An increase in stock numbers over time was offered as proof of sustainable management. The pastoral occupation licences, Soldier Syndicate and Mt Ida Syndicate, had kept careful records since the 1920s because of the shared nature of the licence. The number and bodyweight of the sheep on these occupation licences had increased over that time (N.L.) (Bain & McKenzie, 1997). On another run the fact that stock numbers had increased from 700 sheep in 1920 to 5,500 in 2007 was offered as evidence of sustainable management (M.U.). However, on the same range another runholder told of drought causing a drop in stock levels equal to that when he first took over the property approximately 25 years previously, despite getting rid of rabbits and substantial development in those intervening years (K.N.). This run had a special grazing lease over conservation land and the vegetation was formally monitored annually by DOC.

Some runholders were critical of DOC management. “DOC is like a religion because they don’t monitor what happens to their areas. They don’t have risk plans. They don’t have management plans” (N.L.).

CPLA s97 sustainable management covenants were discussed as these can include monitoring provisions. The provisions in one preliminary proposal were criticised on the basis that they included a restriction on stock numbers and grazing periods. It was thought that a better approach would have been to monitor the vegetation (S.M.).

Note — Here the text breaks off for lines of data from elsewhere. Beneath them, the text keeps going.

-- ==== Sys2Proof/Machine/State.lean ====
section
/-! DEFINITION. The state of the BX-440: every record, timer, queue, flag and output its blocks own (00_scope.md
section 2 and the state tables of the chapters), as plain data, and the state right after a cold start. -/

namespace Sys2Proof.Machine

/-! ## Collections of a fixed size -/

/-- One value for each level channel. -/
structure PerChannel (α : Type) where
  ww : α
  inlet : α
  sa : α
  sb : α
deriving DecidableEq, Repr

/-- The value of a channel. -/
def PerChannel.get {α : Type} (v : PerChannel α) : Channel → α
  | .ww => v.ww
  | .inlet => v.inlet
  | .sa => v.sa
  | .sb => v.sb

/-- The collection with the value of one channel replaced. -/
def PerChannel.put {α : Type} (v : PerChannel α) (c : Channel) (x : α) : PerChannel α :=
  match c with
  | .ww => { v with ww := x }
  | .inlet => { v with inlet := x }
  | .sa => { v with sa := x }
  | .sb => { v with sb := x }

/-- Every channel's value made anew. -/
def PerChannel.map {α β : Type} (f : α → β) (v : PerChannel α) : PerChannel β :=
  ⟨f v.ww, f v.inlet, f v.sa, f v.sb⟩

/-- One value for each pump bay. -/
structure PerBay (α : Type) where
  b1 : α
  b2 : α
  b3 : α
  b4 : α
deriving DecidableEq, Repr

/-- The value of a bay. -/
def PerBay.get {α : Type} (v : PerBay α) : Bay → α
  | .b1 => v.b1
  | .b2 => v.b2
  | .b3 => v.b3
  | .b4 => v.b4

/-- The collection with the value of one bay replaced. -/
def PerBay.put {α : Type} (v : PerBay α) (b : Bay) (x : α) : PerBay α :=
  match b with
  | .b1 => { v with b1 := x }
  | .b2 => { v with b2 := x }
  | .b3 => { v with b3 := x }
  | .b4 => { v with b4 := x }

/-- Every bay's value made anew. -/
def PerBay.map {α β : Type} (f : α → β) (v : PerBay α) : PerBay β :=
  ⟨f v.b1, f v.b2, f v.b3, f v.b4⟩

/-- The same value for every bay. -/
def PerBay.all {α : Type} (x : α) : PerBay α := ⟨x, x, x, x⟩

/-- One value for each screen. -/
structure PerScreen (α : Type) where
  a : α
  b : α
deriving DecidableEq, Repr

/-- The value of a screen. -/
def PerScreen.get {α : Type} (v : PerScreen α) : Screen → α
  | .a => v.a
  | .b => v.b

/-- The collection with the value of one screen replaced. -/
def PerScreen.put {α : Type} (v : PerScreen α) (x : Screen) (y : α) : PerScreen α :=
  match x with
  | .a => { v with a := y }
  | .b => { v with b := y }

/-- Every screen's value made anew. -/
def PerScreen.map {α β : Type} (f : α → β) (v : PerScreen α) : PerScreen β :=
  ⟨f v.a, f v.b⟩

/-- A block timer: stopped (none), or running with the milliseconds it has left (00_scope.md 3.3, log 2). -/
abbrev Timer := Option Nat

/-! ## Contact inputs (chapter 2) -/

/-- The position of a bay selector (R24). -/
inductive Selector where
  | hand | off | auto
deriving DecidableEq, Repr

/-- One contact record (R23), with the input's raw value beside it (R25). A selector's raw value is the decoded
position. -/
structure Filtered (α : Type) where
  raw : α
  filtered : α
  pendingState : Option α
  timer : Timer
deriving DecidableEq, Repr

/-- The Contact Input Unit: a record for each input (R23), and each bay selector's two raw contacts (R24). A contact's
value is true while it is closed. -/
structure Contacts where
  hf : Filtered Bool
  lf : Filtered Bool
  sp : Filtered Bool
  selectorH : PerBay Bool
  selectorA : PerBay Bool
  selector : PerBay (Filtered Selector)
  runFeedback : PerBay (Filtered Bool)
  overload : PerBay (Filtered Bool)
  sealLeak : PerBay (Filtered Bool)
  screenSelector : PerScreen (Filtered Bool)
  topLimit : PerScreen (Filtered Bool)
  homeLimit : PerScreen (Filtered Bool)
  rakeOverload : PerScreen (Filtered Bool)
  starterReady : Filtered Bool
  starterFault : Filtered Bool
  mainsPresent : Filtered Bool
  generatorRunning : Filtered Bool
  accept : Filtered Bool
  remotePermit : Filtered Bool
deriving DecidableEq, Repr

/-- The record of an input that is one contact. -/
def Contacts.get (k : Contacts) : Switch → Filtered Bool
  | .hf => k.hf
  | .lf => k.lf
  | .sp => k.sp
  | .runFeedback b => k.runFeedback.get b
  | .overload b => k.overload.get b
  | .sealLeak b => k.sealLeak.get b
  | .screenSelector x => k.screenSelector.get x
  | .topLimit x => k.topLimit.get x
  | .homeLimit x => k.homeLimit.get x
  | .rakeOverload x => k.rakeOverload.get x
  | .starterReady => k.starterReady
  | .starterFault => k.starterFault
  | .mainsPresent => k.mainsPresent
  | .generatorRunning => k.generatorRunning
  | .accept => k.accept
  | .remotePermit => k.remotePermit

/-- The contacts with the record of one input replaced. -/
def Contacts.put (k : Contacts) (w : Switch) (r : Filtered Bool) : Contacts :=
  match w with
  | .hf => { k with hf := r }
  | .lf => { k with lf := r }
  | .sp => { k with sp := r }
  | .runFeedback b => { k with runFeedback := k.runFeedback.put b r }
  | .overload b => { k with overload := k.overload.put b r }
  | .sealLeak b => { k with sealLeak := k.sealLeak.put b r }
  | .screenSelector x => { k with screenSelector := k.screenSelector.put x r }
  | .topLimit x => { k with topLimit := k.topLimit.put x r }
  | .homeLimit x => { k with homeLimit := k.homeLimit.put x r }
  | .rakeOverload x => { k with rakeOverload := k.rakeOverload.put x r }
  | .starterReady => { k with starterReady := r }
  | .starterFault => { k with starterFault := r }
  | .mainsPresent => { k with mainsPresent := r }
  | .generatorRunning => { k with generatorRunning := r }
  | .accept => { k with accept := r }
  | .remotePermit => { k with remotePermit := r }

/-! ## Level channels (chapter 1) -/

/-- The kind of the most recent faulted sample (R1). -/
inductive FaultKind where
  | none | under | over | loopOpen | step | cross
deriving DecidableEq, Repr

/-- The band of a sample (R3); `none` until the first sample after a restart. -/
inductive Band where
  | none | loopOpen | under | lowClamp | normal | highClamp | over
deriving DecidableEq, Repr

/-- One channel record (R1). -/
structure ChannelRec where
  level : Option Int
  valid : Bool
  counter : Nat
  pinned : Bool
  lastFault : FaultKind
  band : Band
  current : Nat
  stepRef : Option Nat
  limit : Nat
  hold : Nat
  high : Bool
  low : Bool
deriving DecidableEq, Repr

/-- A channel report as its consumers hold it (R13). -/
structure ChannelReport where
  accepted : Bool
  level : Option Int
  usable : Bool
deriving DecidableEq, Repr

/-- The report of a channel that has not been sampled since the restart: UNKNOWN, usable INVALID. -/
def ChannelReport.unknown : ChannelReport := ⟨false, none, false⟩

/-- The Level Channel Unit: the four records and their sample timers (R1, R2). -/
structure Channels where
  recs : PerChannel ChannelRec
  sampleTimers : PerChannel Timer
deriving DecidableEq, Repr

/-! ## Rainfall (chapter 2) -/

/-- The storm state (section 2.5). -/
inductive StormState where
  | dry | wet | storm
deriving DecidableEq, Repr

/-- The Rainfall Unit (R29 to R42). `dryRestarted` is the model's own: the last counted tip found the dry timer running and
restarted it (R37, log 34). -/
structure Rain where
  storm : StormState
  episodeFlag : Bool
  quiet : Nat
  openBin : Nat
  closedBins : List Nat
  intensity : Nat
  total : Nat
  clearedAt : Nat
  minuteTimer : Timer
  dryTimer : Timer
  dryRestarted : Bool
  bounceTimer : Timer
deriving DecidableEq, Repr

/-! ## Pump Roster (chapter 3) -/

/-- The state of a pump (R43). -/
inductive PumpState where
  | absent | unavailable | idle | resting | queued | starting | running | stopping | lockedOut
deriving DecidableEq, Repr

/-- The forced mode set by PUMP_FORCE (R43). -/
inductive Forced where
  | none | run | stop
deriving DecidableEq, Repr

/-- Why a pump is held out (R60). -/
inductive LockoutReason where
  | overload | failToStart | feedbackLost | failToStop
deriving DecidableEq, Repr

/-- One start of the last hour (R43): the station time of the start and its age in seconds. -/
structure StartEntry where
  time : Nat
  age : Nat
deriving DecidableEq, Repr

/-- One pump record with the bay's two outputs (R43, R45). -/
structure PumpRec where
  state : PumpState
  selector : Selector
  inService : Bool
  forced : Forced
  reason : Option LockoutReason
  resetMark : Bool
  degraded : Bool
  startLimited : Bool
  changeoverDue : Bool
  runSeconds : Nat
  startsTotal : Nat
  lockouts : Nat
  secondsInState : Nat
  window : List StartEntry
  minRun : Timer
  minRest : Timer
  stopConfirm : Timer
  feedbackLoss : Timer
  starterSelect : Bool
  runContactor : Bool
deriving DecidableEq, Repr

/-- The Pump Roster: the four records, the installed count in effect (R44), the second timer (R48) and the
restart-hold timer, stopped once it has expired (R68). -/
structure Roster where
  pumps : PerBay PumpRec
  installed : Nat
  secondTimer : Timer
  restartHold : Timer
deriving DecidableEq, Repr

/-! ## Duty Controller (chapter 4) -/

/-- The level profile in use (R71). -/
inductive Profile where
  | normal | storm
deriving DecidableEq, Repr

/-- The Duty Controller (R69). -/
structure Duty where
  stage : Nat
  profile : Profile
  storm : StormState
  report : ChannelReport
  hfCovered : Bool
  lfCovered : Bool
  allOut : Bool
  cutoff : Bool
  limit : Nat
  handCount : Nat
  order : List Bay
  rotationPending : Bool
  counted : List Bay
  uncounted : List Bay
  changeoverTimer : PerBay Timer
  replaced : PerBay Bool
deriving DecidableEq, Repr

/-! ## Starter and supply (chapter 5) -/

/-- What the starter is doing (R89). -/
inductive StarterState where
  | idle | ramping | gap | faulted
deriving DecidableEq, Repr

/-- The judgement of R95. -/
inductive StarterHealth where
  | healthy | faultInput | notReady
deriving DecidableEq, Repr

/-- The supply state (R98). -/
inductive SupplyState where
  | none | mains | generator
deriving DecidableEq, Repr

/-- The Starter Arbiter (R89). The supply gate is the supply state and whether the restore timer runs, as last
handed over; `holdExpired` is the restart hold as last handed over. -/
structure Arbiter where
  state : StarterState
  held : Option Bay
  queue : List Bay
  rampTimer : Timer
  gapTimer : Timer
  runOutput : Bool
  health : StarterHealth
  gateSupply : SupplyState
  gateRestore : Bool
  holdExpired : Bool
deriving DecidableEq, Repr

/-- The Supply Monitor (R98). -/
structure Supply where
  state : SupplyState
  limit : Nat
  restoreTimer : Timer
  mains : Bool
  generator : Bool
deriving DecidableEq, Repr

/-! ## Screens (chapter 6) -/

/-- Where a rake stands (R108). -/
inductive ScreenState where
  | idle | rising | lowering | clearing | homing | stalled | jammed | inhibited | off
deriving DecidableEq, Repr

/-- Why a screen is jammed (R116). -/
inductive JamReason where
  | overloadTwice | topTimeout | homeTimeout
deriving DecidableEq, Repr

/-- A screen's interval timer (R112): the milliseconds it has run, or stopped, and the interval in effect in
minutes. -/
structure IntervalTimer where
  elapsed : Option Nat
  minutes : Nat
deriving DecidableEq, Repr

/-- One screen record with its two outputs (R108, R109). -/
structure ScreenRec where
  state : ScreenState
  inUse : Bool
  selectorAuto : Bool
  jam : Option JamReason
  resetMark : Bool
  inhibit : Bool
  pending : Bool
  overloadSeen : Bool
  differential : Option Int
  blinded : Bool
  cycles : Nat
  lastCycle : Nat
  strokeTimer : Timer
  clearTimer : Timer
  interval : IntervalTimer
  forward : Bool
  reverse : Bool
deriving DecidableEq, Repr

Where monitoring had not been established a runholder was rueing that it had not been implemented to provide evidence of his good stewardship.

When I took over there was four waratahs29 in the ground out on quite a bare shingly area and I don’t

know whether it must have been an old trial plot or something but I wish now I’d taken a photo or two of it because there was virtually no ground cover on it and its too high to be affected by

oversowing or grazing or anything, although occasionally there would be some stock hang there, but I would say 50% of that area now has come back in tussocks and little hebes (V.C.).

S.F. thought that if each lease had had on-going vegetation monitoring by the administrating agency then individual runholders would have been kept accountable and the current tenure review process would have been more straightforward because there would have been a factual basis for making decisions. They objected to their conservative low input management being invisible in the tenure review process. Decisions were made on the basis of the worst management, not the best.

That’s why that worst case scenario strategy underlines their thinking … a lot of the issues we don’t quite know what they are yet and I don’t think DOC does either, or the Crown doesn’t know, we’re trying to write a set of rules without quite knowing what’s ahead (S.F.).

If formal monitoring was carried out by runholders it was to establish soil nutrient levels. Despite criticising DOC for not carrying out vegetation monitoring on retired lands, runholders did not appear to apply the same censure to their own management.